Prove that the $(1,1)$ tensor associated with a metric on a vector space is the identity operator

Question

This is a question from Jeevanjee's Introduction to Tensors and Group Theory for Physicists:

Show that for a metric $g$ on $V$,

$$g_i^{~~j} = \delta_i^{~~j}$$

so the $(1,1)$ tensor associated with $g$ (via $g$!) is just the identity operator.

The only way I can think of associating $g$ with a $(1,1)$ tensor is to define $\tilde{g}(v,f)=g(v,L^{-1}(f))$, where $L:V\to V^*$ such that given $v \in V$,

$$(L(v))(w) = g(v,w)~~\forall w \in V.$$

The components of the $(1,1)$ tensor can be expressed as

$$\tilde{g}_i^{~~j} = \tilde{g}(e_i, e^j) = g(e_i, L^{-1}(e^j))$$

Now $L^{-1}(e^j) = \sum_k g^{jk}e_k$, where $[g^{ij}]$ is the inverse matrix of $[g_{ij}]$.

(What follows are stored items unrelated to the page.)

theorem ends_IslandSelftestRetry {b₀ s : State} (testsOk : Bool) (h : Keeps b₀ s) :
    Ends b₀ (execIslandSelftestRetry testsOk s) :=
  ends_whenDo_of h fun c => keeps_islandSequence _ (fun ok => ok_not_released ok (by
    simp only [Bool.and_eq_true, beq_iff_eq] at c
    rw [c.1.1.2]; rfl)) h

theorem keeps_lkBoundary {b₀ s : State} (h : Keeps b₀ s) : Keeps b₀ s.lkBoundary := by
  unfold State.lkBoundary
  split
  · refine keeps_upLk h (fun k ok => ?_) (fun k hr => ?_)
    · dsimp only
      split
      · next c => exact LockKeeper.adopt_ok (ok_not_released ok (by simpa using c.2.1))
      · exact ok
    · dsimp only at hr
      split at hr
      · rw [LockKeeper.adopt_not_released] at hr; cases hr
      · exact hr
  · exact h

theorem keeps_writeRecord {b₀ s : State} (f : LkRecord → LkRecord)  (hk₀ : Keeps b₀ s) : Keeps b₀ (State.writeRecord s f) := by
  unfold State.writeRecord
  try dsimp only
  repeat' (first | (with_reducible first | assumption | intro _ | apply keeps_upLk) | exact id | assumption | dsimp only)

theorem keeps_lkTamper {b₀ s : State} (h : Keeps b₀ s) : Keeps b₀ s.lkTamper := by
  unfold State.lkTamper
  have k : Keeps b₀ (s.upLk fun k => { k with queue := none }) := keeps_upLk h (fun _ h => h) (fun _ h => h)
  have k : Keeps b₀ (if s.lk.queue.isSome then (s.upLk fun k => { k with queue := none }).lkLatch 56
      else s.upLk fun k => { k with queue := none }) := keeps_ite (keeps_lkLatch _ k) k
  dsimp only
  generalize (if s.lk.queue.isSome then (s.upLk fun k => { k with queue := none }).lkLatch 56
      else s.upLk fun k => { k with queue := none }) = t at k ⊢
  split
  · next c => exact keeps_lkLatch _ (keeps_dropTicket c k)
  · split
    · exact keeps_upLk k (fun _ h => h) (fun _ h => h)
    · exact k

theorem keeps_pairFrame {b₀ s : State}   (hk₀ : Keeps b₀ s) : Keeps b₀ (State.pairFrame s) := by
  unfold State.pairFrame
  try dsimp only
  repeat' (first | (with_reducible first | assumption | intro _ | apply keeps_ite | apply keeps_lkSend | apply keeps_upLk) | exact id | assumption | dsimp only)

theorem ends_PairingFrame {b₀ s : State}   (hk₀ : Keeps b₀ s) : Ends b₀ (execPairingFrame s) := by
  unfold execPairingFrame
  try dsimp only
  repeat' (first | (with_reducible first | assumption | apply ends_whenDo | apply ends_next | apply keeps_pairFrame) | dsimp only)

theorem ends_PairingTimeout {b₀ s : State}   (hk₀ : Keeps b₀ s) : Ends b₀ (execPairingTimeout s) := by
  unfold execPairingTimeout
  try dsimp only
  repeat' (first | (with_reducible first | assumption | apply ends_whenDo | apply ends_next | apply keeps_pairDone) | dsimp only)

theorem keeps_issueTicket {b₀ s : State} (override : Bool) (berth : BitVec 8) (cred : BitVec 64)  (hk₀ : Keeps b₀ s) : Keeps b₀ (State.issueTicket s override berth cred) := by
  unfold State.issueTicket
  try dsimp only
  repeat' (first | (with_reducible first | assumption | intro _ | apply keeps_ite | apply keeps_upLk | apply keeps_latch | apply keeps_logRecord) | exact id | assumption | dsimp only)

end Sys2Proof.Machine
end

$$\tilde{g}_i^{~~j} = g(e_i, \sum_k g^{jk}e_k) = \sum_k g^{jk}g(e_i,e_k) = \sum_k g^{jk} g_{ik}$$

There's a discrepancy with the order of the indices: it should either be $\sum_k g^{jk} g_{ki}$ or $\sum_kg^{kj}g_{ik} = \sum_kg_{ik}g^{kj}$. How to resolve this? I guess I'm missing some fact about the notation.

Edit: As pointed out in an answer, this is fine as long as $g$ is symmetric. What if it's not?

Answer 1

The statement you're trying to prove is generally true for any nondegenerate rank $2$ tensor, essentially because in components, a matrix times its inverse is the identity. At the end, note that the metric is symmetric, so the index ordering you're worrying about doesn't matter.

For a non-symmetric tensor, you need to be more careful with the conventions, especially the order of contraction and order of arguments. In relativity we are not consistent because the metric is symmetric, so it doesn't make a difference; for example we might write $v^j = g^{jk} \omega_k$ one day and $v^j = g^{kj} \omega_k$ the next. However, when we do the representation theory of $SL(2, \mathbb{C})$ we have the antisymmetric "metric" $\epsilon_{ij}$ and it's essential to set consistent conventions. You can play around with finding a set of such conventions if you want, but personally I would just be thankful that at this stage, you don't need them most of the time!